-Re: [DISCUSS] - Committing client code to 3rd Party FileSystems within Hadoop Common
Colin McCabe 2013-05-24, 00:28
You might try looking at what KosmoFS (KFS) did. They have some code in
org/apache/hadoop/fs which calls their own Java shim.
This way, the shim code in hadoop-common gets updated whenever FileSystem
changes, but there is no requirement to install KFS before building Hadoop.
You might also try asking Steve Loughran, since he did some great work
recently to try to nail down the exact semantics of FileSystem and
FileContext and improve the related unit tests (see HADOOP-9258 and related
On Thu, May 23, 2013 at 2:52 PM, Stephen Watt <[EMAIL PROTECTED]> wrote:
> Thanks for responding Harsh.
> I agree. Hadoop Common does do a good job of maintaining a stable and
> public FS and FS Context API. The pro for maintaining client libraries
> outside of Hadoop Common is that the release owner of the library has much
> more autonomy and agility in maintaining the library. From the glusterfs
> plugin perspective, I concur with this. In contrast, if my library was
> managed inside of Hadoop Common, I'd have to spend the time to earn
> committer status to have an equivalent amount of autonomy and agility,
> which is overkill for someone just wanting to maintain 400 lines of code.

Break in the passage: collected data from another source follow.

-- ==== Sys2Proof/Machine/Copies.lean ====
section
/-! DEFINITION. How copies run (06 R198 to R204, 08 R250 to R258, 09 R281 to R283): start, chunks of in-cluster copies,
sectors of promise copies, gauges, Promise Miss. A copy is cut into units: the aligned 32-byte sectors of its destination (14 R359,
R365). -/
namespace Sys2Proof.Machine

/-! ## Geometry without the checks of issue -/

def Op.isCopy (o : Op) : Bool := decide (o.word.toNat / 4096 = 5)
def Op.isGadd (o : Op) : Bool := decide (o.word.toNat / 4096 = 11)

def StkEnt.int (x : StkEnt) : Int := x.v.toInt

/-- An endpoint from an operand that issue has accepted. -/
def endOf (x : StkEnt) : End :=
  match x.attr with
  | .cap c => .mem c
  | _ => .slot (x.v.truncate 4)

/-- Gauge operand that issue has accepted. -/
def gaugeOf (v : W64) : Gauge := ⟨nb v.toNat 8 1 == 1, BitVec.ofNat 8 v.toNat⟩

/-- Gauge of a word with G = 1: its top operand. -/
def Op.gauge (o : Op) : Option Gauge :=
  if nb o.word.toNat 7 1 = 1 then o.args.getLast?.map (fun x => gaugeOf x.v) else none

/-- Geometry of a launched copy (R252 to R254). -/
def Op.geo (o : Op) : Geo :=
  let w := o.word.toNat
  let arg (i : Nat) : StkEnt := o.args.getD i ⟨0, .plain⟩
  let fmt : BitVec 4 := if nb w 8 4 = 0 then 15 else BitVec.ofNat 4 w
  if nb w 8 4 < 2 then
    let isCp2 := nb w 8 4 == 1
    let sh := (arg 4).v.toNat
    let rows := if isCp2 then sh / 2 ^ 24 else 1
    let n := if isCp2 then sh % 2 ^ 24 else (arg 2).v.toNat
    let dst := endOf (arg 0)
    let shp := match dst with
      | .slot _ => some ⟨true, fmt, BitVec.ofNat 7 rows, BitVec.ofNat 10 ((slotKlen fmt rows n).getD 0)⟩
      | .mem _ => none
    { dst := some dst, src := some (endOf (arg 1)), rows := rows, e := n, ss := if isCp2 then (arg 2).int else 0,
      ds := if isCp2 then (arg 3).int else 0, shp := shp, gauge := o.gauge, h := none, c := [], ne := n, t := false, fmt := fmt }
  else
    let x := nb w 6 1
    let sh := (arg (4 + x)).v.toNat
    let ne := sh % 2 ^ 24
    let rb := rowBytes fmt ne
    let c234 := if x = 1 then (arg 4).v.toNat else 0
    let co (k : Nat) : Int := bitsInt 21 true (nb c234 (21 * k) 21)
    let ep := endOf (arg 0)
    let isSlot := match ep with
      | .slot _ => true
      | .mem _ => false
    let ld := nb w 8 4 == 2
    { dst := if ld then some ep else none, src := if ld then none else some ep, rows := sh / 2 ^ 24, e := rb, ss := rb,
      ds := rb, shp := if ld && isSlot then some ⟨true, fmt, BitVec.ofNat 7 (sh / 2 ^ 24), BitVec.ofNat 10 ne⟩ else none,
      gauge := o.gauge, h := some (BitVec.ofNat 12 (arg 1).v.toNat), c := [(arg 2).int, (arg 3).int, co 0, co 1, co 2], ne := ne,
      t := nb w 5 1 == 1, fmt := fmt }

def Geo.total (g : Geo) : Nat := g.rows * g.e
def Geo.chunks (g : Geo) : Nat := cdiv g.total 256

/-- Both endpoints lie inside the cluster (R198). -/
def Geo.inCluster (g : Geo) : Bool :=
  match g.dst, g.src with
  | some a, some b => a.local_ && b.local_
  | _, _ => false

/-! ## Tensor handles (16 R378, R379) -/

/-- A record of which nothing has been installed: NDIM 5, every extent and stride 1 (R378). -/
def handleReset : BitVec 512 :=
  BitVec.ofNat 512 (5 * 2 ^ 104 + (List.range 5).foldl (fun n i => n + 2 ^ (128 + 32 * i) + 2 ^ (288 + 40 * i)) 0)

/-- The tensor of a record; none where the record itself is refused (R379). -/
def tensorOf (r : BitVec 512) : Option Tensor :=
  let n := r.toNat
  let nd := nb n 104 3
  let resv := nb n 56 8 + nb n 109 19 + nb n 103 1 + nb n 488 24
  if resv ≠ 0 || 14 ≤ nb n 96 4 || nb n 100 2 = 3 || nd = 0 || 5 < nd then none
  else some
    { fmt := BitVec.ofNat 4 (n / 2 ^ 96), rank := nd, dims := (List.range 5).map (fun i => nb n (128 + 32 * i) 32),
      strides := (List.range 5).map (fun i => bitsInt 40 true (nb n (288 + 40 * i) 40)), base := BitVec.ofNat 64 (nb n 0 56),
      win := nb n 102 1 == 1, pad := BitVec.ofNat 32 (nb n 64 32), lay := BitVec.ofNat 2 (n / 2 ^ 100),
      wr := nb n 108 1 == 1, ver := nb n 107 1 == 1 }

/-- Element index at coordinates (R379). -/
def Tensor.index (t : Tensor) (c : List Int) : Int :=
  let cd (d : Nat) : Int := if d < t.rank then c.getD d 0 else 0
  let st (d : Nat) : Int := t.strides.getD d 1
  let tail (k : Nat) : Int := ((List.range t.rank).filter (fun d => decide (k ≤ d))).foldl (fun n d => n + cd d * st d) 0
  match t.lay.toNat with
  | 0 => tail 0
  | 1 => 4096 * (cd 0 / 64 + (cdiv (t.dims.getD 0 1) 64 : Nat) * (cd 1 / 64)) + 64 * (cd 1 % 64) + cd 0 % 64 + tail 2
  | _ => cd 0 % 16 + cd 0 / 16 * st 0 + tail 1

/-- An element is outside the tensor (R379). -/
def Tensor.outside (t : Tensor) (c : List Int) : Bool :=
  (List.range 5).any (fun d =>
    let x := c.getD d 0
    if d < t.rank then decide (x < 0) || decide ((t.dims.getD d 1 : Int) ≤ x) else decide (x ≠ 0)) ||
  (t.lay != 0 && (decide (c.getD 0 0 < 0) || decide (c.getD 1 0 < 0)))

/-- Bit address of an element. -/
def Tensor.bit (t : Tensor) (c : List Int) : Int := 8 * (t.base.toNat : Int) + t.index c * fmtBits t.fmt

/-- Coordinates of tile element (r, e) (R254). -/
def Geo.coord (g : Geo) (r e : Nat) : List Int :=
  let c (k : Nat) : Int := g.c.getD k 0
  if g.t then [c 0 + r, c 1 + e, c 2, c 3, c 4] else [c 0 + e, c 1 + r, c 2, c 3, c 4]

/-- The first element in copy order that lies outside. -/
def Geo.firstOut (g : Geo) (t : Tensor) : Option (List Int) :=
  ((List.range (g.rows * g.ne)).find? (fun i => t.outside (g.coord (i / g.ne) (i % g.ne)))).map
    (fun i => g.coord (i / g.ne) (i % g.ne))

/-- Handle record of a context. -/
def State.handle (s : State) (c : Ctx) (i : BitVec 12) : BitVec 512 := Map.get handleReset s.pkg.handles (c.toNat * 4096 + i.toNat)

/-! ## Where each bit comes from -/

/-- A bit of the destination: a bit of the source (by bit address or slot bit offset), or a constant. -/
inductive BitSrc where
  | src (a : Int)
  | const (b : Bool)
  deriving DecidableEq, Repr

/-- Sources of the eight bits of byte `i` in copy order. -/
def Copy.srcBits (x : Copy) (i : Nat) : List BitSrc :=
  let g := x.geo
  let r := i / g.e
  let b := i % g.e
  match g.src, x.tensor with
  | some (.slot _), _ => (List.range 8).map (fun (t : Nat) => .src (8 * (i : Int) + t))
  | some (.mem c), _ => (List.range 8).map (fun (t : Nat) => .src (8 * ((c.cur : Int) + r * g.ss + b) + t))
  | none, some tn =>
    let w := fmtBits g.fmt
    (List.range 8).map (fun t =>
      let p := 8 * b + t
      if g.ne ≤ p / w then .const false
      else
        let c := g.coord r (p / w)
        if tn.outside c then .const (tn.pad.toNat.testBit (p % w)) else .src (tn.bit c + (p % w : Nat)))
  | none, none => []

/-- Destination bits of an `stt`: (bit address, bit offset in the source tile), in copy order. -/
def Copy.sttBits (x : Copy) : List (Nat × Nat) :=
  let g := x.geo
  let w := fmtBits g.fmt
  match x.tensor with
  | none => []
  | some tn =>
    (List.range (g.rows * g.ne)).flatMap (fun i =>
      let c := g.coord (i / g.ne) (i % g.ne)
      if tn.outside c then []
      else (List.range w).map (fun (t : Nat) => ((tn.bit c + t).toNat, 8 * (i / g.ne * g.e) + i % g.ne * w + t)))

/-- Sectors of an `stt`, each once. -/
def Copy.sttSectors (x : Copy) : List Nat := (x.sttBits.map (fun p => p.1 / 256)).eraseDups

def Copy.isStt (x : Copy) : Bool := x.geo.dst.isNone

/-- Start of destination row `r`: an offset in the slot or an address. -/
def Copy.rowStart (x : Copy) (r : Nat) : Nat :=
  match x.geo.dst with
  | some (.slot _) => r * x.geo.e
  | some (.mem c) => ((c.cur : Int) + r * x.geo.ds).toNat
  | none => 0

/-- Sectors that a row may touch. -/
def Copy.perRow (x : Copy) : Nat := (x.geo.e + 62) / 32

/-- Row `r` writes into destination sector `sec`. -/
def Copy.touches (x : Copy) (sec r : Nat) : Bool :=
  decide (x.rowStart r / 32 ≤ sec) && decide (32 * sec < x.rowStart r + x.geo.e)

/-- The first row that writes into a sector. -/
def Copy.firstRow (x : Copy) (sec : Nat) : Option Nat := (List.range x.geo.rows).find? (x.touches sec)

def Copy.numUnits (x : Copy) : Nat := if x.isStt then x.sttSectors.length else x.geo.rows * x.perRow

/-- The destination sector of a unit. Units are numbered by rows; a sector that several rows share is a unit of the first. -/
def Copy.sector (x : Copy) (u : Nat) : Option Nat :=
  if x.isStt then x.sttSectors[u]?
  else
    let r := u / x.perRow
    let sec := x.rowStart r / 32 + u % x.perRow
    if x.perRow ≠ 0 && decide (r < x.geo.rows) && x.touches sec r && x.firstRow sec == some r then some sec else none

/-- The unit of a sector. -/
def Copy.unitOf (x : Copy) (sec : Nat) : Option Nat :=
  if x.isStt then x.sttSectors.idxOf? sec
  else (x.firstRow sec).map (fun r => r * x.perRow + (sec - x.rowStart r / 32))

/-- Sources of the bits of the destination byte at `d`: of the last row in copy order that holds it (R253). -/
def Copy.destBits (x : Copy) (d : Nat) : List (Nat × BitSrc) :=
  let g := x.geo
  match ((List.range g.rows).filter (fun r => decide (x.rowStart r ≤ d) && decide (d < x.rowStart r + g.e))).getLast? with
  | some r => (List.range 8).zip (x.srcBits (r * g.e + (d - x.rowStart r)))
  | none => []

/-- What a unit writes: the base of its sector and, for each of its 32 bytes, the sources of the bits it writes. -/
def Copy.plan (x : Copy) (u : Nat) : Option (Nat × List (List (Nat × BitSrc))) :=
  (x.sector u).map (fun sec =>
    if x.isStt then
      let bits := x.sttBits.filter (fun p => p.1 / 256 == sec)
      (32 * sec, (List.range 32).map (fun i =>
        (List.range 8).filterMap (fun t =>
          (bits.filter (fun p => p.1 % 256 == 8 * i + t)).getLast?.map (fun p => (t, BitSrc.src (p.2 : Nat))))))
    else (32 * sec, (List.range 32).map (fun i => x.destBits (32 * sec + i))))

/-- Units that hold byte `i` of the copy order. -/
def Copy.unitsOfByte (x : Copy) (i : Nat) : List Nat :=
  if x.isStt then
    let secs := (x.sttBits.filter (fun p => p.2 / 8 == i)).map (fun p => p.1 / 256)
    (x.sttSectors.zip (List.range x.sttSectors.length)).filterMap (fun p => if secs.contains p.1 then some p.2 else none)
  else (x.unitOf ((x.rowStart (i / x.geo.e) + i % x.geo.e) / 32)).toList

/-- The unit writes something. -/
def Copy.real (x : Copy) (u : Nat) : Bool := (x.sector u).isSome

/-- Every unit has performed. -/
def Copy.complete (x : Copy) : Bool := (List.range x.numUnits).all (fun u => !x.real u || x.done.contains u)

/-- Within a line the sectors of one copy perform in ascending order (14 R365). -/
def Copy.inOrder (x : Copy) (u : Nat) : Bool :=
  match x.sector u with
  | none => false
  | some sec => (List.range (sec % 4)).all (fun i => match x.unitOf (sec - sec % 4 + i) with
    | some v => x.done.contains v
    | none => true)

/-! ## Endpoints -/

/-- Authority of the tensor side (R379: VER stands in for `vw`). -/
def Copy.tensorRight (x : Copy) : Right :=
  let rm := match (x.op.args.getD 1 ⟨0, .plain⟩).attr with
    | .cap c => c.has pRm
    | _ => false
  ⟨0, rm, match x.tensor with
    | some t => t.ver
    | none => false⟩

def endRight : End → Right
  | .slot _ => ⟨1, false, false⟩
  | .mem c => rightOf c

def Copy.setIn (x : Copy) (s : State) : State :=
  s.setCore { s.core with copies := s.core.copies.map (fun y => if y.op.id == x.op.id then x else y) }

/-- A fault after issue is reported once for a copy (R258). -/
def State.copyFault (s : State) (x : Copy) (t : Trap) : State × Copy :=
  let t := if t.cause == .engineOperandFault then { t with sub := BitVec.ofNat 16 (engIdx x.op.eng) } else t
  if x.faulted then (s, x) else (s.reportOp x.op.li x.op.pid t, { x with faulted := true })

/-- Authority of the source. -/
def Copy.srcRight (x : Copy) : Right :=
  match x.geo.src with
  | some e => endRight e
  | none => x.tensorRight

/-- Source byte at an address or slot offset, or where another peer holds it. -/
def State.copyByte (s : State) (x : Copy) (a : Nat) : Chk ((Byte × Bool) ⊕ Nat) :=
  match x.geo.src with
  | some (.slot n) => .ok (.inl (s.core.slotByte n.toNat a, s.core.slotBad n.toNat a))
  | _ =>
    match s.engSpot x.srcRight x.op.auth a false with
    | .error e => .error e
    | .ok (.key k _) => .ok (.inl ((s.vload k 1).headD 0, s.vpois k))
    | .ok (.far pa) => .ok (.inr pa)

/-- The 32 bytes of the sector of an endpoint that holds address `a`, or where another peer holds `a`. `slot` is the slot, if it is one. -/
def State.sectorAt (s : State) (slot : Option (BitVec 4)) (r : Right) (au : Auth) (a : Nat) : Chk (List (Nat × Byte × Bool) ⊕ Nat) :=
  let b := a - a % 32
  match slot with
  | some n => .ok (.inl ((List.range 32).map (fun i => (b + i, s.core.slotByte n.toNat (b + i), s.core.slotBad n.toNat b))))
  | none =>
    match s.engSpot r au a false with
    | .error e => .error e
    | .ok (.key k _) =>
      let kb := k - k % 32
      .ok (.inl (((s.vload kb 32).zip (List.range 32)).map (fun p => (b + p.2, p.1, s.vpois kb))))
    | .ok (.far pa) => .ok (.inr pa)

/-- The slot of an endpoint. -/
def End.slot? : End → Option (BitVec 4)
  | .slot n => some n
  | .mem _ => none

/-- The source sector of a copy that holds address `a`. -/
def State.copySector (s : State) (x : Copy) (a : Nat) : Chk (List (Nat × Byte × Bool) ⊕ Nat) :=
  s.sectorAt (x.geo.src.bind End.slot?) x.srcRight x.op.auth a

/-- Read the source sectors of some addresses, each once for the copy (R255): the copy with what it has read, and the sectors that another
peer holds and that have not come, each with a physical address in it. -/
def State.readSources (s : State) (x : Copy) : List Nat → Chk (Copy × List (Nat × Nat))
  | [] => .ok (x, [])
  | a :: r =>
    if x.buf.any (fun e => e.1 == a / 32) then s.readSources x r
    else do
      match ← s.copySector x a with
      | .inl l => s.readSources { x with buf := (a / 32, l) :: x.buf } r
      | .inr pa =>
        let (x, f) ← s.readSources x r
        .ok (x, if f.any (fun e => e.1 == a / 32) then f else (a / 32, pa) :: f)

/-- A source byte that has been read. -/
def Copy.srcByte (x : Copy) (a : Nat) : Option (Nat × Byte × Bool) :=
  (x.buf.find? (fun e => e.1 == a / 32)).bind (fun e => e.2.find? (fun b => b.1 == a))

> I ruminated a bit about one con which might be that because it doesn't get
> shipped with Hadoop Common it might make it harder for the Hadoop User
> community to find out about it and obtain it. However, if you consider the
> LZO codec, the fact that its not bundled certainly doesn't hamper its
> You mentioned testing. I don't think regression across Hadoop releases is
> as big of an issue as (based on my understanding) you really just have two
> FileSystem interfaces (abstract class) to worry about WRT to compliance,
> namely the FileSystem interface reflected for Hadoop 1.0 and the FileSystem
> interface reflected for Hadoop 2.0. However, this is a broader topic that I
> also want to discuss so I'll tee it up in a separate thread.
> Steve Watt
> ----- Original Message -----
> From: "Harsh J" <[EMAIL PROTECTED]>
> To: [EMAIL PROTECTED]
> Sent: Thursday, May 23, 2013 1:37:30 PM
> Subject: Re: [DISCUSS] - Committing client code to 3rd Party FileSystems
> within Hadoop Common
> I think we do a fairly good work maintaining a stable and public FileSystem
> and FileContext API for third-party plugins to exist outside of Apache
> Hadoop but still be able to work well across versions.

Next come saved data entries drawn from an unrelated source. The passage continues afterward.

/-- Why a handler ends without its result: a fault of R457 with the code of `hfail`; a newer attempt; an older one. -/
inductive HStop where
  | fault (code : Nat) (c : Nat)
  | newer
  | older
  deriving DecidableEq, Repr

def HRun.r (x : HRun) (i : Nat) : W64 := x.h.getD i 0
def HRun.set (x : HRun) (i : Nat) (v : W64) : HRun := { x with h := x.h.set i v }

/-- A handler that stops: why, and the words that it has read. -/
abbrev HEnd := HStop × List W64

/-- It stops here. -/
def HRun.stop {α : Type} (r : HRun) (h : HStop) : Except HEnd α := .error (h, r.rd)

/-- Where a handler runs: its packet, its engine, its program. -/
structure HEnv where
  pk : Packet
  stack : Nat
  prog : List W32

/-- An access keeps to R456 (21 R500 for the peer number of a device that a spare replaced). -/
def State.hwordOk (s : State) (e : HEnv) (x : W64) : Bool :=
  decide (x.toNat % 8 = 0) && decide (x.toNat < 2 ^ 57) && s.standIn (BitVec.ofNat 12 (x.toNat / 2 ^ 45)) == s.peer &&
  stackOf (x.toNat % 2 ^ 45) == e.stack && s.homeOk e.pk.ctx (s.homeKey x.toNat)

/-- W(x) as a handler reads it: its own write, or memory. -/
def State.hget (s : State) (e : HEnv) (r : HRun) (x : W64) : Except HEnd (W64 × HRun) :=
  let k := s.homeKey x.toNat
  let r' := { r with rd := x :: r.rd }
  if !s.hwordOk e x then r.stop (.fault 2 0)
  else if (s.frame k).isSome && s.pkAge e.pk == .newer then r.stop .newer
  else match r.wr.find? (fun w => w.1 == x) with
    | some w => .ok (w.2, r')
    | none => if s.vpois k then r'.stop (.fault 3 0) else .ok (BitVec.ofNat 64 (natLE (s.vload k 8)), r')

/-- W(x) := v. -/
def State.hput (s : State) (e : HEnv) (r : HRun) (x v : W64) : Except HEnd HRun :=
  let k := s.homeKey x.toNat
  let vers := (s.frame k).isSome
  let wr := r.wr.filter (fun w => w.1 != x) ++ [(x, v)]
  if !s.hwordOk e x then r.stop (.fault 2 0)
  else if vers && s.pkAge e.pk == .newer then r.stop .newer
  else if vers && s.pkAge e.pk == .older then r.stop .older
  else if vers && !e.pk.vw then r.stop (.fault 7 0)
  else if 32 < wr.length then r.stop (.fault 5 0)
  else .ok { r with wr := wr }

/-- The loop of `hchase`: the pointer reached, with the steps counted. Fuel bounds the links (R457: 256 steps). -/
def State.hchase (s : State) (e : HEnv) (f : W64) : Nat → Nat → W64 → HRun → Except HEnd (W64 × HRun)
  | 0, _, _, r => r.stop (.fault 4 0)
  | fuel + 1, left, p, r =>
    if left = 0 || p = 0 then .ok (p, r)
    else do
      let (q, r) ← s.hget e r (p + f)
      if 256 < r.steps + 1 then r.stop (.fault 4 0) else s.hchase e f fuel (left - 1) q { r with steps := r.steps + 1 }

/-- Words read at consecutive addresses. -/
def State.hgets (s : State) (e : HEnv) (r : HRun) (x : W64) (n : Nat) : Except HEnd (List W64 × HRun) :=
  (List.range n).foldlM (fun (q : List W64 × HRun) i => do
    let (v, r) ← s.hget e q.2 (x + BitVec.ofNat 64 (8 * i))
    .ok (q.1 ++ [v], r)) ([], r)

/-- `hcasn` (R455). -/
def State.hcasn (s : State) (e : HEnv) (r : HRun) (d a b n : Nat) : Except HEnd HRun := do
  let (o, r) ← s.hgets e r (r.r a) n
  let same := (List.range n).all (fun i => o.getD i 0 == r.r (d + i))
  let r' ← (if same then
      (List.range n).foldlM (fun r i => s.hput e r (r.r a + BitVec.ofNat 64 (8 * i)) (r.r (b + i))) r
    else .ok r : Except HEnd HRun)
  .ok ((List.range n).foldl (fun r i => r.set (d + i) (o.getD i 0)) r')

/-- `henq` (R455). -/
def State.henq (s : State) (e : HEnv) (r : HRun) (d a b : Nat) (f : W64) : Except HEnd HRun := do
  let pa := r.r a
  let pb := r.r b
  let r ← s.hput e r (pb + f) 0
  let (t, r) ← s.hget e r (pa + 8)
  let r ← (if t = 0 then s.hput e r pa pb else s.hput e r (t + f) pb)
  let r ← s.hput e r (pa + 8) pb
  .ok (r.set d t)

/-- `hdeq` (R455). -/
def State.hdeq (s : State) (e : HEnv) (r : HRun) (d a : Nat) (f : W64) : Except HEnd HRun := do
  let pa := r.r a
  let (x, r) ← s.hget e r pa
  let r ← (if x = 0 then .ok r else do
      let (nx, r) ← s.hget e r (x + f)
      let r ← s.hput e r pa nx
      if nx = 0 then s.hput e r (pa + 8) 0 else .ok r : Except HEnd HRun)
  .ok (r.set d x)

/-- One word of a handler (R454): the run after it, or the result. -/
def State.hword (s : State) (e : HEnv) (r : HRun) (w : Nat) : Except HEnd (HRun ⊕ W64) :=
  let d := nb w 22 4
  let a := nb w 18 4
  let b := nb w 14 4
  let imm : Int := bitsInt 14 true (nb w 0 14)
  let f : W64 := BitVec.ofNat 64 (8 * nb w 0 8)
  let va := r.r a
  let vb := r.r b
  let go (r : HRun) : Except HEnd (HRun ⊕ W64) := .ok (.inl { r with pc := r.pc + 1 })
  let put (v : W64) : Except HEnd (HRun ⊕ W64) := go (r.set d v)
  let branch (c : Bool) : Except HEnd (HRun ⊕ W64) := .ok (.inl { r with pc := if c then r.pc + imm else r.pc + 1 })
  match nb w 26 6 with
  | 0x01 => put (va + vb)
  | 0x02 => put (va - vb)
  | 0x03 => put (va &&& vb)
  | 0x04 => put (va ||| vb)
  | 0x05 => put (va ^^^ vb)
  | 0x06 => put (va <<< (vb.toNat % 64))
  | 0x07 => put (va >>> (vb.toNat % 64))
  | 0x08 => put (va + w64 imm)
  | 0x09 => put (w64 (bitsInt 22 true (nb w 0 22)))
  | 0x0A => put (if va = vb then 1 else 0)
  | 0x0B => put (if va.toNat < vb.toNat then 1 else 0)
  | 0x0C => do
    let (v, r) ← s.hget e r (va + w64 (8 * imm))
    go (r.set d v)
  | 0x0D => do
    let r ← s.hput e r (va + w64 (8 * imm)) vb
    go r
  | 0x0E => do
    let (o, r) ← s.hget e r va
    let r' ← (if o = r.r d then s.hput e r va vb else .ok r : Except HEnd HRun)
    go (r'.set d o)
  | 0x0F => do
    let r ← s.hcasn e r d a b (nb w 0 2 + 1)
    go r
  | 0x10 => do
    let r ← s.henq e r d a b f
    go r
  | 0x11 => do
    let r ← s.hdeq e r d a f
    go r
  | 0x12 => do
    let (p, r) ← s.hchase e f 258 vb.toNat va r
    go (r.set d p)
  | 0x13 => branch (va == vb)
  | 0x14 => branch (va != vb)
  | 0x15 => .ok (.inr va)
  | _ => r.stop (.fault 8 (nb w 0 4))

/-- Run a handler to its end. Fuel bounds the words executed (R457: 256 steps). -/
def State.hrun (s : State) (e : HEnv) : Nat → HRun → Except HEnd (W64 × HRun)
  | 0, r => r.stop (.fault 4 0)
  | fuel + 1, r =>
    if r.pc < 0 || 63 < r.pc then r.stop (.fault 6 0)
    else if 256 ≤ r.steps then r.stop (.fault 4 0)
    else do
      match ← s.hword e { r with steps := r.steps + 1 } (e.prog.getD r.pc.toNat 0).toNat with
      | .inr v => .ok (v, r)
      | .inl r' => s.hrun e fuel r'

/-- Registers at the start (R453). -/
def hstart (o : DowelOp) (peer : BitVec 12) : HRun :=
  let args := (List.range 7).map (fun i => o.args.getD i 0)
  ⟨o.pk.addr.zeroExtend 64 :: args ++ [BitVec.ofNat 64 o.args.length, (if o.loc.isSome then peer else o.pk.src).zeroExtend 64] ++
    List.replicate 6 0, 0, 0, [], []⟩

/-- Run the handler of a packet as one unit (R458). Its own line and every line that it reads or writes is written back first where a
cluster holds it dirty (04 R138, R450). -/
def State.dowelHandler (s : State) (st : Nat) (o : DowelOp) : State :=
  let hn : BitVec 5 := o.pk.sub.truncate 5
  let prog := Map.get [] (s.gctx o.pk.ctx).prog hn.toNat
  let res := if prog = [] then .error (.fault 1 0, []) else s.hrun ⟨o.pk, st, prog⟩ 258 (hstart o s.peer)
  let read (l : List W64) : State := l.foldl (fun s x => s.clean (s.homeKey x.toNat)) (s.clean (s.pkKey o.pk))
  match res with
  | .ok (v, r) =>
    let s := read r.rd
    let s := r.wr.foldl (fun s w => (s.clean (s.homeKey w.1.toNat)).vstore (s.homeKey w.1.toNat) (bytesLE 8 w.2.toNat) false) s
    (s.dowelDone st o).dowelReply o ansOk v false
  | .error (.newer, l) => ((read l).dowelDrop st o).holdFirst o.pk
  | .error (.older, l) => ((read l).dowelDrop st o).dowelReply o ansOk 0 false
  | .error (.fault c f, l) =>
    let s := (read l).dowelDone st o
    let d := s.dowelOf st
    let code := if c = 8 then 16 * f + 8 else c
    (s.setDowel st { d with hf := d.hf + 1, lcode := BitVec.ofNat 8 code, lhn := hn }).dowelReply o ansAccess 0 true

> The question of test pops up though, specifically that of testing against
> trunk to catch regressions across various implementations, but it'd be much
> work for us to also maintain glusterfs dependencies and mechanisms as part
> of trunk.
> We do provide trunk build snapshot artifacts publicly for downstream
> projects to test against, which I think may help cover the continuous
> testing concerns, if there are those.
> Right now, I don't think the S3 FS we maintain really works all that well.

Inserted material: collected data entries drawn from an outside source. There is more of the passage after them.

-- ==== Sys2Proof/Machine/Step.lean ====
section
/-! DEFINITION. One step of the machine: whoever moves next moves, and the free values of the next step are others. -/
namespace Sys2Proof.Machine

/-- One step. -/
def step (s : State) : Host.Outcome State Fault Refusal :=
  match advance s with
  | .next t => .next t.bump
  | r => r

/-- `s` with an instruction of the table placed where the next step fetches (log entry 6). -/
def State.withFetchWord (s : State) (nbits w : Nat) : State :=
  (s.placeWords (tableWords nbits w).1 (tableWords nbits w).2).pointAt (tableCluster nbits w)

end Sys2Proof.Machine
end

> I also recall, per recent conversations on the lists, that AMZN has started
> shipping their own library for a better implementation rather than
> perfecting the implementation we have here (correct me if am wrong but I
> think the changes were not all contributed back). I see some work going on
> for OpenStack's Swift, for which I think Steve also raised a similar
> discussion here: http://search-hadoop.com/m/W1S5h2SrxlG, but I don't
> if the conversation proceeded at the time.
> What's your perspective as the releaser though? Would you not find
> maintaining this outside easier, especially in terms of maintaining your
> code for quicker releases, for both bug fixes and features - also given
> that you can CI it against Apache Hadoop trunk at the same time?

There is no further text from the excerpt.